What the exercise asks: From the data below, return the exact lines starting at the line containing "q.addReplays 1 with" and ending at the line containing "refusals := p.refusals + 1", both included, and nothing else.

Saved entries
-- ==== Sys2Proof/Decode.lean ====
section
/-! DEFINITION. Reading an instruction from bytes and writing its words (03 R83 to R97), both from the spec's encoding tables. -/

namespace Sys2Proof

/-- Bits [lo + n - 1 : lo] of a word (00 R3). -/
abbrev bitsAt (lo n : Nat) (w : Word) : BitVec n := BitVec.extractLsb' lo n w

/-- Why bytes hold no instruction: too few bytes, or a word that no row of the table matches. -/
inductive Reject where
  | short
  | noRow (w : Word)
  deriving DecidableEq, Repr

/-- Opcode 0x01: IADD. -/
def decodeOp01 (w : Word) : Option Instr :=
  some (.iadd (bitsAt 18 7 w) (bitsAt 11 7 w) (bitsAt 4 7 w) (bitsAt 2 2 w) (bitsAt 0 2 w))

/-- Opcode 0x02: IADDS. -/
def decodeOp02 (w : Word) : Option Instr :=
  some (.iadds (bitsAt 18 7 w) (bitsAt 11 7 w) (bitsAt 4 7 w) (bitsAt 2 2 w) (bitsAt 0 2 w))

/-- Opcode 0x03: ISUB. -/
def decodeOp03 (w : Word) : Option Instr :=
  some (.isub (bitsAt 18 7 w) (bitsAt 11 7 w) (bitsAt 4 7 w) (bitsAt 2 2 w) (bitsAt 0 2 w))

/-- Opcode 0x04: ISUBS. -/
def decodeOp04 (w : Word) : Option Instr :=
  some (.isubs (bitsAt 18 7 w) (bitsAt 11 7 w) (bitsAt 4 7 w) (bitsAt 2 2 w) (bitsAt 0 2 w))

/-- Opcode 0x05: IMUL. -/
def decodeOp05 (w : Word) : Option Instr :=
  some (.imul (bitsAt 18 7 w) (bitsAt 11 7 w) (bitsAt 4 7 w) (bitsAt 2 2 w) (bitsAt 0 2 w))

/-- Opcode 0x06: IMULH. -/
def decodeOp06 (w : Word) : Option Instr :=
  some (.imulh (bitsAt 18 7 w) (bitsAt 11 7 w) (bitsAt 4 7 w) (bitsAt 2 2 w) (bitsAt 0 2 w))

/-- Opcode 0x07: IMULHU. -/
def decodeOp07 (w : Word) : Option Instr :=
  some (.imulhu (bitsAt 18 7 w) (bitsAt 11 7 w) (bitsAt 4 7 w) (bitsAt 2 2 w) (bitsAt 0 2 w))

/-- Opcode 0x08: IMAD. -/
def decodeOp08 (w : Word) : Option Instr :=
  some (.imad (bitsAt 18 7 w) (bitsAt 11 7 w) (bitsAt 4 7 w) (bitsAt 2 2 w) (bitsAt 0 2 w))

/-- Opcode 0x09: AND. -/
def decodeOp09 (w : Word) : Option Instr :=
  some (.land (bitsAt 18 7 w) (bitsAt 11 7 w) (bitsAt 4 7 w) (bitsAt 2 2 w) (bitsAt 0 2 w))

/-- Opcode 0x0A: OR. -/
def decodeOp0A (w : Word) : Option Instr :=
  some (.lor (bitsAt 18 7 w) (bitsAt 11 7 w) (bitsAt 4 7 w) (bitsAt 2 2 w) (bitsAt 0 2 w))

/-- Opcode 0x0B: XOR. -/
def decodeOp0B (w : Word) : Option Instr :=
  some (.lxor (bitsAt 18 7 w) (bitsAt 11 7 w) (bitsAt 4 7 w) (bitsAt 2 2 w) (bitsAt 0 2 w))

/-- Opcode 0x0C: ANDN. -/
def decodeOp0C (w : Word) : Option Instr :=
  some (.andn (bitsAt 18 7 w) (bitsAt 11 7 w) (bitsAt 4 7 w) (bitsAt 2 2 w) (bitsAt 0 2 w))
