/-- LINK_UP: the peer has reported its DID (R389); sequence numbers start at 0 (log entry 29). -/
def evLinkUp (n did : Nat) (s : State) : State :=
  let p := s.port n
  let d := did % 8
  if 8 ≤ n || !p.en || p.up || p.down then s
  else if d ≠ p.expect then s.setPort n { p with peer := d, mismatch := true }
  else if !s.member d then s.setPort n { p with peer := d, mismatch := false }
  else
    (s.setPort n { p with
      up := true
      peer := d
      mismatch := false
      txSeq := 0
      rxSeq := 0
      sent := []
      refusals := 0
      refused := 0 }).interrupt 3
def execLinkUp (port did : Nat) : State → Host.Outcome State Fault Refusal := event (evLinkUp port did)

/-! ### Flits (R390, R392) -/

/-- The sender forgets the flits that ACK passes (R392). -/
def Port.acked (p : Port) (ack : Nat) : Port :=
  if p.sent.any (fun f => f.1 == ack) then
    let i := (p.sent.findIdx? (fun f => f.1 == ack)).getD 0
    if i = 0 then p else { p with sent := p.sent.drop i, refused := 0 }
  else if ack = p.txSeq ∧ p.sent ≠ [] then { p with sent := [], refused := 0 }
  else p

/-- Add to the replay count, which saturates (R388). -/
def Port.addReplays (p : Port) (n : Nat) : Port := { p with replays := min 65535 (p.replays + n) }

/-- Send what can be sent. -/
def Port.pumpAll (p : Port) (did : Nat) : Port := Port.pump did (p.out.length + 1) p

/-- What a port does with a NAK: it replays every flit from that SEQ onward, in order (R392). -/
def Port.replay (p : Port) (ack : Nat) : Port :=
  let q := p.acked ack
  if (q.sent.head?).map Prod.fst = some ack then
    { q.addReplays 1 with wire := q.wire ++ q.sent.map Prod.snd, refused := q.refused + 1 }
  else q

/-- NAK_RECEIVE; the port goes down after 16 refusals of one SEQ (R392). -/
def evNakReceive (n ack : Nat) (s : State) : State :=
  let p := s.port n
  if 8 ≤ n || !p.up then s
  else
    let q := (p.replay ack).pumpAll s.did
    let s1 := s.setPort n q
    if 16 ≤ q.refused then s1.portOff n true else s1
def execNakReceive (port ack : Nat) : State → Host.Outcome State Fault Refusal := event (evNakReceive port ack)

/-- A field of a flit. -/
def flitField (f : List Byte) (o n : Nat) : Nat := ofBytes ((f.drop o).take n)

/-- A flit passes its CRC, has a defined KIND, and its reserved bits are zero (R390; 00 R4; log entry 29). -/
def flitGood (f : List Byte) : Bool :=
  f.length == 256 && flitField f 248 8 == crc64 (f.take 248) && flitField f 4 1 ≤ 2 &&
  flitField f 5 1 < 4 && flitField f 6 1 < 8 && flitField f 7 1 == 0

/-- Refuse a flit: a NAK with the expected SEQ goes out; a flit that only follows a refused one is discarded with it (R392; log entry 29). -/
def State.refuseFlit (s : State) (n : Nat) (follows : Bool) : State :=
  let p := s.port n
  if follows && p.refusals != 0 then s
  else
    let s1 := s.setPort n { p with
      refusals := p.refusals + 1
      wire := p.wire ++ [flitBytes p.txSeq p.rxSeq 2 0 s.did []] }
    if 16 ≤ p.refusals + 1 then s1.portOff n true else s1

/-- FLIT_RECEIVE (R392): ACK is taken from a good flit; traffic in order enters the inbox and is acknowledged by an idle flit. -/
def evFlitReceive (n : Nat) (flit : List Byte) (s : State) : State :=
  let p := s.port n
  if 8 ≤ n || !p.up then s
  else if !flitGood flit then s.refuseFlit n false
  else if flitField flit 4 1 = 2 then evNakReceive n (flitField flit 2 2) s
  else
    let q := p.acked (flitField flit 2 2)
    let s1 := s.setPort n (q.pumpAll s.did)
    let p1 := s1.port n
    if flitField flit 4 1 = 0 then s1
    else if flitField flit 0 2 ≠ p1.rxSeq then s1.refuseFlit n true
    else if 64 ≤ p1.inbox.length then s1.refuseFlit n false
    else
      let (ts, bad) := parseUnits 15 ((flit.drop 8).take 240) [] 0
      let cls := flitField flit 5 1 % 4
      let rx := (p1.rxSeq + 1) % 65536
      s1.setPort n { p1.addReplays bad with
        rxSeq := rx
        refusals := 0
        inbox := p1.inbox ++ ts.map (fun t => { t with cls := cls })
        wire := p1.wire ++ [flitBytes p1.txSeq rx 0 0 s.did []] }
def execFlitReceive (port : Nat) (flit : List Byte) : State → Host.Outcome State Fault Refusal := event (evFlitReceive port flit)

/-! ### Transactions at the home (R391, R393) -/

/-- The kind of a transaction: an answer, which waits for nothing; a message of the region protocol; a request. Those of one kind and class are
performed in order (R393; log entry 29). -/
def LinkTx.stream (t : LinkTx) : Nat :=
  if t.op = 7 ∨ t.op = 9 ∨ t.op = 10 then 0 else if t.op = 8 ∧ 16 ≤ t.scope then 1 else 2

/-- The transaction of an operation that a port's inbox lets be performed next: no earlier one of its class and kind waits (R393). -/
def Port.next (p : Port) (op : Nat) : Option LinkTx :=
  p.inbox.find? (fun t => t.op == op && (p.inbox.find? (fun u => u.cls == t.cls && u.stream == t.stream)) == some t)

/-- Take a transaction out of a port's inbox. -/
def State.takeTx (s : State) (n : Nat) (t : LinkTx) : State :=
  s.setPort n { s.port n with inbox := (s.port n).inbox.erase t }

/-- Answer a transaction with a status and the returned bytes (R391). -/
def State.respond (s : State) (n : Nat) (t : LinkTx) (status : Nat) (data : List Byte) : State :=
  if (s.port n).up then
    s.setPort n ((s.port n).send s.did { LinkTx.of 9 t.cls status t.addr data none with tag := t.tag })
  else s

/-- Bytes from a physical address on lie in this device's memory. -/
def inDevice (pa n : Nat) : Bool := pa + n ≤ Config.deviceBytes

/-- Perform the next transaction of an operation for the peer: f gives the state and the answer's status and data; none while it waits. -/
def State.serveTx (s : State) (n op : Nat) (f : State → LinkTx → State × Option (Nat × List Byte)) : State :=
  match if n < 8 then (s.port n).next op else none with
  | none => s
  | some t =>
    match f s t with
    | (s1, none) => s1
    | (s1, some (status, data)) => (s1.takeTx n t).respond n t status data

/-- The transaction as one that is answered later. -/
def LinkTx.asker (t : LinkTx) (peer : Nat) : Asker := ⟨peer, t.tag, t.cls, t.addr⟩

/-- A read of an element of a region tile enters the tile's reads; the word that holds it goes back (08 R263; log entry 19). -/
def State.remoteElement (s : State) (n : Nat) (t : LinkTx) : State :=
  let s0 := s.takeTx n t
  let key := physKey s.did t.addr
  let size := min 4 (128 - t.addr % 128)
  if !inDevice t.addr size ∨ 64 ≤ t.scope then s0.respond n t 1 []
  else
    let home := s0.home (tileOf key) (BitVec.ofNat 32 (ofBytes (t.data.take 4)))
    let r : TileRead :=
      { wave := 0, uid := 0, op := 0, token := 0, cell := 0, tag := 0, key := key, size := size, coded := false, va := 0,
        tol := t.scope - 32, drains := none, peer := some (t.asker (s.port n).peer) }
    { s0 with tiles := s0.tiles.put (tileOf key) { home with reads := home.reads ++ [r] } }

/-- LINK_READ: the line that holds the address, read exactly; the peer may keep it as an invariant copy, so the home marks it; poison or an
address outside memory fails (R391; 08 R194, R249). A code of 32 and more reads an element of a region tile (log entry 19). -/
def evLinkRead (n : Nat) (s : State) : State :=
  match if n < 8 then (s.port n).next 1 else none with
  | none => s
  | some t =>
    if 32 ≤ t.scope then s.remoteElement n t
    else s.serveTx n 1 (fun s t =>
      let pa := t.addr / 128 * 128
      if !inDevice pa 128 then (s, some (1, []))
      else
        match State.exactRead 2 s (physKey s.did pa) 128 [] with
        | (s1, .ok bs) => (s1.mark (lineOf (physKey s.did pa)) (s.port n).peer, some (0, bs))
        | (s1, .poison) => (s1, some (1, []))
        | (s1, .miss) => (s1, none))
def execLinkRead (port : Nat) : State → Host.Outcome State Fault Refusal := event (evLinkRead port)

Task output:
    { q.addReplays 1 with wire := q.wire ++ q.sent.map Prod.snd, refused := q.refused + 1 }
  else q

/-- NAK_RECEIVE; the port goes down after 16 refusals of one SEQ (R392). -/
def evNakReceive (n ack : Nat) (s : State) : State :=
  let p := s.port n
  if 8 ≤ n || !p.up then s
  else
    let q := (p.replay ack).pumpAll s.did
    let s1 := s.setPort n q
    if 16 ≤ q.refused then s1.portOff n true else s1
def execNakReceive (port ack : Nat) : State → Host.Outcome State Fault Refusal := event (evNakReceive port ack)

/-- A field of a flit. -/
def flitField (f : List Byte) (o n : Nat) : Nat := ofBytes ((f.drop o).take n)

/-- A flit passes its CRC, has a defined KIND, and its reserved bits are zero (R390; 00 R4; log entry 29). -/
def flitGood (f : List Byte) : Bool :=
  f.length == 256 && flitField f 248 8 == crc64 (f.take 248) && flitField f 4 1 ≤ 2 &&
  flitField f 5 1 < 4 && flitField f 6 1 < 8 && flitField f 7 1 == 0

/-- Refuse a flit: a NAK with the expected SEQ goes out; a flit that only follows a refused one is discarded with it (R392; log entry 29). -/
def State.refuseFlit (s : State) (n : Nat) (follows : Bool) : State :=
  let p := s.port n
  if follows && p.refusals != 0 then s
  else
    let s1 := s.setPort n { p with
      refusals := p.refusals + 1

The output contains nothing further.